It's utterly unsuitable for "interactive" identifications.
My little script is trying to identify in bulk, at least by passing 165 file paths to `magika`, and `file`.
Though, I absolutely agree with you. I think realistically it's better to do this kind of thing in a library rather than shell out to it at all. I was just trying to get an idea on how it generally compares.
Another note, I was trying to be generous to `magicka` here because when it's single file identification, it's about 160-180ms on my machine vs <1ms for `file`. I realize that's going to be quite a bit of python startup in that number, which is why I didn't go with it when pushing that benchmark up earlier. I'll probably push an update to that gist to include the single file benchmark as well.
We did release the npm package because indeed we create a web demo and thought people might want to also use it. We know it is not as fast as the python version or a C++ version -- which why we did mark it as experimental.
The release include the python package and the cli which are quite fast and is the main way we did expect people to use -- sorry if that hasn't be clear in the post.
The goal of the release is to offer a tool that is far more accurate that other tools and works on the major file types as we hope it to be useful to the community.
Thank you for the release! I understand you're just getting it out the door. I just hope to see it delivered as a native library or something more reusable.
I did try the python cli, but it seems to be about 30x slower than `file` for the random bag of files I checked.
I'll probably take some time this weekend to make a couple of issues around misidentified files.
Hello!
We wrote the Node library as a first functional version.
Its API is already stable, but it's a bit slower than the Python library for two reasons: it loads the model at runtime, and it doesn't do batch lookups, meaning it calls the model for each file.
Other than that, it's just as fast for single file lookups, which is the most common usecase.
Absolutely, and honestly in a non-interactive ingestion workflow you're probably doing multiple checks anyway. I've worked with systems that call multiple libraries and hand-coded validation for each incoming file.
Maybe it's my general malaise, or disillusionment with the software industry, but when I wrote that I was really just expecting more.
> The model appears to only detect 116 file types [...] Where libmagic detects... a lot. Over 1600 last time I checked
As I'm sure you know, in a lot of applications, you're preparing things for a downstream process which supports far fewer than 1600 file types.
For example, a printer driver might call on file to check if an input is postscript or PDF, to choose the appropriate converter - and for any other format, just reject the input.
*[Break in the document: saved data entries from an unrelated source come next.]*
-- ==== Sys2Proof/Machine/ListingText.lean ====
section
/-! DEFINITION. Reading the text of a listing (30_encoding R74 to R76). A text is a list of characters; what the spec does not
say about the text is in notes/assumptions/13.md. -/

namespace Sys2Proof.Machine

/-- The line without its comment (30_encoding R74). -/
def dropComment (line : List Char) : List Char := line.takeWhile (· != ';')

/-- The text without the spaces at its two ends. -/
def trimSpaces (t : List Char) : List Char :=
  ((t.dropWhile (· == ' ')).reverse.dropWhile (· == ' ')).reverse

/-- The pieces of a text between the given characters. -/
def splitAtChar (c : Char) : List Char → List (List Char)
  | [] => [[]]
  | x :: xs =>
    if x == c then [] :: splitAtChar c xs
    else
      match splitAtChar c xs with
      | [] => [[x]]
      | p :: ps => (x :: p) :: ps

/-- The value of a digit, in either case (30_encoding R75). -/
def digitValue (base : Nat) (c : Char) : Option Nat :=
  let v :=
    if '0' ≤ c ∧ c ≤ '9' then some (c.toNat - 48)
    else if 'a' ≤ c ∧ c ≤ 'f' then some (c.toNat - 87)
    else if 'A' ≤ c ∧ c ≤ 'F' then some (c.toNat - 55)
    else none
  v.bind fun n => if n < base then some n else none

/-- The value of a run of digits after a value already read. -/
def digitsFrom (base : Nat) (acc : Nat) : List Char → Option Nat
  | [] => some acc
  | c :: cs => do
    let d ← digitValue base c
    digitsFrom base (acc * base + d) cs

/-- A number written with at least one digit. -/
def readNat (base : Nat) (t : List Char) : Option Nat :=
  if t.isEmpty then none else digitsFrom base 0 t

/-- A literal without its sign: `0x` and hexadecimal digits, or decimal digits with an optional fractional part
(30_encoding R75). R75 leaves open whether a hexadecimal literal may have a fractional part too; that it is refused here is a
DESIGN CHOICE (notes/assumptions/13.md). -/
def readUnsigned : List Char → Option Rat
  | '0' :: 'x' :: ds => (readNat 16 ds).map fun n => (n : Rat)
  | t =>
    match splitAtChar '.' t with
    | [whole] => (readNat 10 whole).map fun n => (n : Rat)
    | [whole, frac] => do
      let _ ← readNat 10 frac
      let n ← readNat 10 whole
      let all ← digitsFrom 10 n frac
      return mkRat all (10 ^ frac.length)
    | _ => none

/-- A literal with an optional leading `-` (30_encoding R75). That it may stand on a hexadecimal literal too is a DESIGN CHOICE
(notes/assumptions/13.md). -/
def readNumber : List Char → Option Rat
  | '-' :: t => (readUnsigned t).map fun q => -q
  | t => readUnsigned t

/-- An operand: a literal, `@k.lo` or `@k.hi` (30_encoding R75, R76). -/
def readOperand : List Char → Option ListingOperand
  | '@' :: t =>
    match splitAtChar '.' t with
    | [k, ['l', 'o']] => (readNat 10 k).map .resLo
    | [k, ['h', 'i']] => (readNat 10 k).map .resHi
    | _ => none
  | t => (readNumber t).map fun q => .number (.finite q)

/-- The mnemonics as they are written, in upper case (30_encoding R74, R78). -/
def mnemonicTable : List (List Char × Mnemonic) :=
  [(['P', 'A', 'C', 'K'], .pack), (['G', 'E', 'T', 'B'], .getb), (['O', 'R'], .or), (['A', 'N', 'D'], .and),
    (['X', 'O', 'R'], .xor), (['N', 'O', 'T'], .not), (['S', 'H', 'L'], .shl), (['S', 'H', 'R'], .shr)] ++
  [(['R', 'O', 'T', 'L'], .rotl), (['R', 'O', 'T', 'R'], .rotr), (['C', 'H'], .ch), (['M', 'A', 'J'], .maj),
    (['L', 'O', 'G', '2'], .log2), (['M', 'U', 'L'], .mul), (['C', 'O', 'P', 'Y'], .copy)]

/-- A mnemonic with its optional count suffix, `OR` or `OR.3` (30_encoding R74). -/
def readMnemonic (t : List Char) : Option (Mnemonic × Option Nat) :=
  match splitAtChar '.' t with
  | [m] => (mnemonicTable.lookup m).map fun x => (x, none)
  | [m, n] => do
    let x ← mnemonicTable.lookup m
    let k ← readNat 10 n
    return (x, some k)
  | _ => none

/-- All operands of a line, or none. -/
def readOperands : List (List Char) → Option (List ListingOperand)
  | [] => some []
  | t :: ts => do
    let x ← readOperand (trimSpaces t)
    let xs ← readOperands ts
    return x :: xs

/-- One command in text: the mnemonic, a space, and the operands with commas between them (30_encoding R74). -/
def readLine (t : List Char) : Option ListingLine :=
  let body := trimSpaces (dropComment t)
  match readMnemonic (body.takeWhile (· != ' ')), readOperands (splitAtChar ',' (body.dropWhile (· != ' '))) with
  | some (m, suffix), some ops => some ⟨m, suffix, ops⟩
  | _, _ => none

/-- A listing in text, one command a line; a line with nothing but a comment holds no command. -/
def readListing : List (List Char) → Option (List ListingLine)
  | [] => some []
  | t :: ts =>
    if (trimSpaces (dropComment t)).isEmpty then readListing ts
    else do
      let l ← readLine t
      let rest ← readListing ts
      return l :: rest

end Sys2Proof.Machine
end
Or someone training an ML model to generate Python code might have a load of files they've scraped from the web, but might want to discard anything that isn't Python.
Okay, but your one file type is more likely to be included in the 1600 that libmagic supports rather than Magika's 116?
For that matter, the file types I care about are unfortunately misdetected by Magika (which is also an important point - the `file` command at least gives up and says "data" when it doesn't know, whereas the Magika demo gives a confidently wrong answer).
I don't want to criticize the release because it's not meant to be a production-ready piece of software, and I'm sure the current 116 types isn't a hard limit, but I do understand the parent comment's contention.
Surely identifying just one file type (or two, as in your example) is a much simpler task that shouldn’t rely on horribly inefficient and imprecise “AI” tools?
By open-sourcing Magika, we aim to help other software improve their file identification accuracy and offer researchers a reliable method for identifying file types at scale.
Which implies a production-ready release for general usage, as well as usage by security researchers.